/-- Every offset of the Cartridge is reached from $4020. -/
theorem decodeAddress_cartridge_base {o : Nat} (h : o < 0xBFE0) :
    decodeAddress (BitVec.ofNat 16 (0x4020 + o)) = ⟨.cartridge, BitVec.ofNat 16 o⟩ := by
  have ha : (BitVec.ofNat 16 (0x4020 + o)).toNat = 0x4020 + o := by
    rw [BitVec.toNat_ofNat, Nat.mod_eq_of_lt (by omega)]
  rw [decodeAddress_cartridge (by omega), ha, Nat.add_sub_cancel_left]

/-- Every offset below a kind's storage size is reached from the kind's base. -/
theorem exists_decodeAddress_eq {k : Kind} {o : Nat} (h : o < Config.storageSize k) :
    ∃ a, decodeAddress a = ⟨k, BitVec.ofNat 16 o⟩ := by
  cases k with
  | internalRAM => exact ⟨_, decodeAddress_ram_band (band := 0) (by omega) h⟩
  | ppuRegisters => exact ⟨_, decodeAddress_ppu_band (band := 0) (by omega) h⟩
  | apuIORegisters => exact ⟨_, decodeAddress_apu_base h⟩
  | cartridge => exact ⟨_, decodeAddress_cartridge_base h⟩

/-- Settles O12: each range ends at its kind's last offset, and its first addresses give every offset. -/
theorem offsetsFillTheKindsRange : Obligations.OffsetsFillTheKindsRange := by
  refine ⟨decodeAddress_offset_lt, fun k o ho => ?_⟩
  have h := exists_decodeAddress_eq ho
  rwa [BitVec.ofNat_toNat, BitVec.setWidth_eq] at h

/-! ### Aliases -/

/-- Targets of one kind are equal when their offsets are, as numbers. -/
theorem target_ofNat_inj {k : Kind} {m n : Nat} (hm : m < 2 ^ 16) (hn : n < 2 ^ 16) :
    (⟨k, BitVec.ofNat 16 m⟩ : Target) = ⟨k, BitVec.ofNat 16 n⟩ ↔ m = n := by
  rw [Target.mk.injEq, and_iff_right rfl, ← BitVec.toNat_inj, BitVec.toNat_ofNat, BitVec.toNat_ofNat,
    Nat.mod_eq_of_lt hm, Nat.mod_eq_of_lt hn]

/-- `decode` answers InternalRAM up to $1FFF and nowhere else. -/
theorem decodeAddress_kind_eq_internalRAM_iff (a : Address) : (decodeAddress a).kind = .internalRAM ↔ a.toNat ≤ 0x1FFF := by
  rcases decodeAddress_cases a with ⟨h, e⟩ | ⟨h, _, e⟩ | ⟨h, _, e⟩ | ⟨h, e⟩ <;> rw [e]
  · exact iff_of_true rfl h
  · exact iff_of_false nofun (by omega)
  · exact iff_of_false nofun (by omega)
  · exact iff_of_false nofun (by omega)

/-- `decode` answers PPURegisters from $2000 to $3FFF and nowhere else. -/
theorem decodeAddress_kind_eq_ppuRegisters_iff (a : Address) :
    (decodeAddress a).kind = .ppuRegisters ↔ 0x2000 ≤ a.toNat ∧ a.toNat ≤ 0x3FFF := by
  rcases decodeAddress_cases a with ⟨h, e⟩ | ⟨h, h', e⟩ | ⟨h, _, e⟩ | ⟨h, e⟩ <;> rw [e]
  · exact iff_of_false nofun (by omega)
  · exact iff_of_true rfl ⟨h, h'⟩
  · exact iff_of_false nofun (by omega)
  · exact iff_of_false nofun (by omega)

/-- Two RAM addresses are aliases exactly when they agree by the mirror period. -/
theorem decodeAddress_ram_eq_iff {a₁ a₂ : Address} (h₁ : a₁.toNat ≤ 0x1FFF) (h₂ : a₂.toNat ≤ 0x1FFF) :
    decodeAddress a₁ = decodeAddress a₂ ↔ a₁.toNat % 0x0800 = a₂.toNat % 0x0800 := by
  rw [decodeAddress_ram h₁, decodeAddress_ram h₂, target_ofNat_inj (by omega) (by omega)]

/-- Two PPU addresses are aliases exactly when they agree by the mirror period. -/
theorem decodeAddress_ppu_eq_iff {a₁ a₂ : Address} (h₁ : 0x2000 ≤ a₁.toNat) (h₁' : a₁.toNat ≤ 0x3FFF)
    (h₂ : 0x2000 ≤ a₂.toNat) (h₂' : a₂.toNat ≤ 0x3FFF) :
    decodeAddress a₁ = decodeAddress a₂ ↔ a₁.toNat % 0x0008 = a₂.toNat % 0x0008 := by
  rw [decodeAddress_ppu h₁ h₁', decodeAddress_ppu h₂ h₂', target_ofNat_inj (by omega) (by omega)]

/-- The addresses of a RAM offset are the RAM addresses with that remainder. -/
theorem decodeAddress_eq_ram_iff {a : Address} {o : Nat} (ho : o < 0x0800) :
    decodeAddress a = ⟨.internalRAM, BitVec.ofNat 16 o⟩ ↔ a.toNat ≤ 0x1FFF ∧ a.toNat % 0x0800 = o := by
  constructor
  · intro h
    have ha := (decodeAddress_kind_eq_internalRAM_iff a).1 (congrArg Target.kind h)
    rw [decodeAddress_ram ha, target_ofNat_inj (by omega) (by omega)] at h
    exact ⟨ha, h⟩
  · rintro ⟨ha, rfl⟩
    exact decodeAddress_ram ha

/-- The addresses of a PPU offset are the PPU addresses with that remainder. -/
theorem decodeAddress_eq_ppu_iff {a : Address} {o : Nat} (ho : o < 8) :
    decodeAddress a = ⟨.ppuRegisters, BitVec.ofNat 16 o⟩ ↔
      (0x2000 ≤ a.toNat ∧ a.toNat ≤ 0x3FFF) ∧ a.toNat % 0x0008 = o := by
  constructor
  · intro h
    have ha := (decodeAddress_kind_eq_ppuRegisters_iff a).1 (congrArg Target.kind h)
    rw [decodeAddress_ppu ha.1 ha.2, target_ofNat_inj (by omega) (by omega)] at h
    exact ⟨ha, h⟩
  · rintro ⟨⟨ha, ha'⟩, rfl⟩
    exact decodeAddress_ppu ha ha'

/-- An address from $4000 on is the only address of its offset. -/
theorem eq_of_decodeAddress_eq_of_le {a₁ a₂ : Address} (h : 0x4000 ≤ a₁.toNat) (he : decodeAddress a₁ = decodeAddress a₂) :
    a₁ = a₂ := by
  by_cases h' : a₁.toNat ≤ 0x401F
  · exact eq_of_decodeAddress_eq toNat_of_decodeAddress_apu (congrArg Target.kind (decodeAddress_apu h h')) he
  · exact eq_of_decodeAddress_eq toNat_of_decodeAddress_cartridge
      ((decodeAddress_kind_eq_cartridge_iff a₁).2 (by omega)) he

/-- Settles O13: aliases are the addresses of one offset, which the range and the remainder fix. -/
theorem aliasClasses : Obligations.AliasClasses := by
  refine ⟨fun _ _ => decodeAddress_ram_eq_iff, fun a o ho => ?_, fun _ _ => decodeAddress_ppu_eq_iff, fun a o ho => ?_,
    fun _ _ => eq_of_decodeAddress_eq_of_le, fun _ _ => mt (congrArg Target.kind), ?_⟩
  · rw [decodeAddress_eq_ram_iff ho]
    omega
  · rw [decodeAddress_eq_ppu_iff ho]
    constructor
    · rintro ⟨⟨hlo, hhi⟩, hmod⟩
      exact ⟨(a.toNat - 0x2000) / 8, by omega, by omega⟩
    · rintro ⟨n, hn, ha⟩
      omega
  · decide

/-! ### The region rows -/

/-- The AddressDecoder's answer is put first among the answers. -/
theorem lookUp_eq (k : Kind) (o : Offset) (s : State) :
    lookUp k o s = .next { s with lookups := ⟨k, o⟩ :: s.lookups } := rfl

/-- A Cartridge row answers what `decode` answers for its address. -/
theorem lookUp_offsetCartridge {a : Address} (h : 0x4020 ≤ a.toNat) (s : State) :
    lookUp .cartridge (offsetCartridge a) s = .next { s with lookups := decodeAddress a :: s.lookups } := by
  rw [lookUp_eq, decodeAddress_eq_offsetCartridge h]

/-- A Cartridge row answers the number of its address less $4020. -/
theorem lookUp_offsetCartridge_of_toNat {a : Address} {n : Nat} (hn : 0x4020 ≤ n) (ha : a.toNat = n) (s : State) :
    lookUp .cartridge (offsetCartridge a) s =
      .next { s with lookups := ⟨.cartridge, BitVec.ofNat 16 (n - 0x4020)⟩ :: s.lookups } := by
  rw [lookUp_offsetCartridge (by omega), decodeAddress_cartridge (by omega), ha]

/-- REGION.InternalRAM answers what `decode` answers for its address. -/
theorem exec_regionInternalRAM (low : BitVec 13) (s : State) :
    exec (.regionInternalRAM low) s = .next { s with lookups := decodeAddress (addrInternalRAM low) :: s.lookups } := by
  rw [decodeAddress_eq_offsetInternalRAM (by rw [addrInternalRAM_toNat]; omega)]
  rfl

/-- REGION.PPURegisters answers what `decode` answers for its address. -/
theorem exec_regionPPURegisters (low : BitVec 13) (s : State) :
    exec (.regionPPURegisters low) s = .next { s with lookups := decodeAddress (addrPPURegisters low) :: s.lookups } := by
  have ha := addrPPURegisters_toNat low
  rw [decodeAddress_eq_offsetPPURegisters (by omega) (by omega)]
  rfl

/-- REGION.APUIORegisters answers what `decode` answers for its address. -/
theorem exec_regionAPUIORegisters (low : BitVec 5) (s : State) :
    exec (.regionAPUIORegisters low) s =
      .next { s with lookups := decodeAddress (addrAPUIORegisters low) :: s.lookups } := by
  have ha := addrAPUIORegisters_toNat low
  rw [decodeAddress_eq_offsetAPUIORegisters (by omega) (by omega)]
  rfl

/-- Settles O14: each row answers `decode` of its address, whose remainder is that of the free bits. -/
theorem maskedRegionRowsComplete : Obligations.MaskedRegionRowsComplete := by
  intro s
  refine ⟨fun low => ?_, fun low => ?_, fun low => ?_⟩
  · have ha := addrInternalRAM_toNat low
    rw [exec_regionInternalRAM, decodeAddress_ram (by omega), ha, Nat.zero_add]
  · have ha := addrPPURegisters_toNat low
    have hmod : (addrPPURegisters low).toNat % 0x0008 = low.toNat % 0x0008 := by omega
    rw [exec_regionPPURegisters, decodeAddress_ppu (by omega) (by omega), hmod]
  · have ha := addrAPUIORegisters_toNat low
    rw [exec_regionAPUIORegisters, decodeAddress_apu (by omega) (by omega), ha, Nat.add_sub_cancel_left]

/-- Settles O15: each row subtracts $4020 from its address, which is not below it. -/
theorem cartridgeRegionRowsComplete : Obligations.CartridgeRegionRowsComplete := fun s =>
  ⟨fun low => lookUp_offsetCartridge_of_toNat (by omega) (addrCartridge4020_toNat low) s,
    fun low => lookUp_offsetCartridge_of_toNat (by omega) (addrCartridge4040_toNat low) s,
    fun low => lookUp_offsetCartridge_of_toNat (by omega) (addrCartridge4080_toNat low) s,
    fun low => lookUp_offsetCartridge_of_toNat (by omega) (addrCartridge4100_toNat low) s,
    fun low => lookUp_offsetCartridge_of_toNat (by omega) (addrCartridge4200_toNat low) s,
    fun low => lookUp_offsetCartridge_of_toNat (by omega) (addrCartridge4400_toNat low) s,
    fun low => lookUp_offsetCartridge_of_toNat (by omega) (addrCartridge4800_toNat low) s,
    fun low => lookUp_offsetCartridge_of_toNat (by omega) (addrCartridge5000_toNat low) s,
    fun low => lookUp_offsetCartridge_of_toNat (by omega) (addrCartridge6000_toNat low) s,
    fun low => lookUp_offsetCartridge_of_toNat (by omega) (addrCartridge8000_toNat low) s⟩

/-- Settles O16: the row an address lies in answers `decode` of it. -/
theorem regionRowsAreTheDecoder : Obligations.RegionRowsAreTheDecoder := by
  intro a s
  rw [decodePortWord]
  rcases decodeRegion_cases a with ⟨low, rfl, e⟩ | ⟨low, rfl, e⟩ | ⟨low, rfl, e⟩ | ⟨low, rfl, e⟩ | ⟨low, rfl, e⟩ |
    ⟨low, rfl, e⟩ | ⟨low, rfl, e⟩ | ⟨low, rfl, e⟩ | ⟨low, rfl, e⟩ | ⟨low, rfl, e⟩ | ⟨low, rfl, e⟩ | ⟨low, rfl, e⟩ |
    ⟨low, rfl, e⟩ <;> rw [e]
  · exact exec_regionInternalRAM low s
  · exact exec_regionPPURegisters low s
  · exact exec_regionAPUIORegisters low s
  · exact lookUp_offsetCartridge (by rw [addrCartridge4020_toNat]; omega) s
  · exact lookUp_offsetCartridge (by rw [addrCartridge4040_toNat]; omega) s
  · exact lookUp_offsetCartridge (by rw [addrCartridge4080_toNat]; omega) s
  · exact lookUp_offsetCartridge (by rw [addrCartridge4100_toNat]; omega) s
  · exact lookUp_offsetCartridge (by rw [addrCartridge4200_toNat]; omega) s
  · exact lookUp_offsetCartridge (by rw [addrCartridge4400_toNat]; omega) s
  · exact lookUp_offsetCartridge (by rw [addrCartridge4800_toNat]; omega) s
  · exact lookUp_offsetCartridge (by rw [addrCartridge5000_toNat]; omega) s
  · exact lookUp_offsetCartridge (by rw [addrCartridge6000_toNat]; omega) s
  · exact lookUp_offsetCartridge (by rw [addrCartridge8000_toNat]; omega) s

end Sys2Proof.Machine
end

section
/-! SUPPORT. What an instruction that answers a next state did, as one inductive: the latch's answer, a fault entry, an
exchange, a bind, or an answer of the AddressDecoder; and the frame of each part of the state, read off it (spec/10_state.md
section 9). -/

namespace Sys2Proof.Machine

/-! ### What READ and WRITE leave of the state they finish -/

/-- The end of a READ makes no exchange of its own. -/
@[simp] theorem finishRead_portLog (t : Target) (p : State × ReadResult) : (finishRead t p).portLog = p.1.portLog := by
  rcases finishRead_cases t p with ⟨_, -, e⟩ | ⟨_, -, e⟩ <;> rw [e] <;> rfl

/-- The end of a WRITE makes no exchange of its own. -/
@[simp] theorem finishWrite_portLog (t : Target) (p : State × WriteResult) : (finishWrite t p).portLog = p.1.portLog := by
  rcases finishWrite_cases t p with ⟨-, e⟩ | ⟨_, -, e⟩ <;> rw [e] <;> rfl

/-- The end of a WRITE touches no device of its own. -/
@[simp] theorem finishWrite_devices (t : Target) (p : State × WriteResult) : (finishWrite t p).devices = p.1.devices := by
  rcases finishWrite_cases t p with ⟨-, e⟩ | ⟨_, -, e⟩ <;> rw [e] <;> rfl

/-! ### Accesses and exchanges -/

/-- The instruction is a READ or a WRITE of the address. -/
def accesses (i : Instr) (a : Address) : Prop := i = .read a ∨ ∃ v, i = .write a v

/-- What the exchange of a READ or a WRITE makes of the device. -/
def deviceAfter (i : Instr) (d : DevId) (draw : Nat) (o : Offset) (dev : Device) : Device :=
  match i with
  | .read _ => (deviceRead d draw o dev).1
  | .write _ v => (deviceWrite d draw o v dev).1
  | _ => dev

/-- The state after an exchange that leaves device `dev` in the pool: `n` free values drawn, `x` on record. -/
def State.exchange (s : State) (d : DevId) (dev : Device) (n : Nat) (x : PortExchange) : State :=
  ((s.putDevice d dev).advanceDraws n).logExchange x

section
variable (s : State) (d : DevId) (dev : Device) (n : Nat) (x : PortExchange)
══════════
Task brief: All that is wanted is the stretch of lines above from the one containing "exec_regionPPURegisters low s" through the one containing "[addrCartridge5000_toNat]; omega) s", duplicated exactly.

Answer box:
  · exact exec_regionPPURegisters low s
  · exact exec_regionAPUIORegisters low s
  · exact lookUp_offsetCartridge (by rw [addrCartridge4020_toNat]; omega) s
  · exact lookUp_offsetCartridge (by rw [addrCartridge4040_toNat]; omega) s
  · exact lookUp_offsetCartridge (by rw [addrCartridge4080_toNat]; omega) s
  · exact lookUp_offsetCartridge (by rw [addrCartridge4100_toNat]; omega) s
  · exact lookUp_offsetCartridge (by rw [addrCartridge4200_toNat]; omega) s
  · exact lookUp_offsetCartridge (by rw [addrCartridge4400_toNat]; omega) s
  · exact lookUp_offsetCartridge (by rw [addrCartridge4800_toNat]; omega) s
  · exact lookUp_offsetCartridge (by rw [addrCartridge5000_toNat]; omega) s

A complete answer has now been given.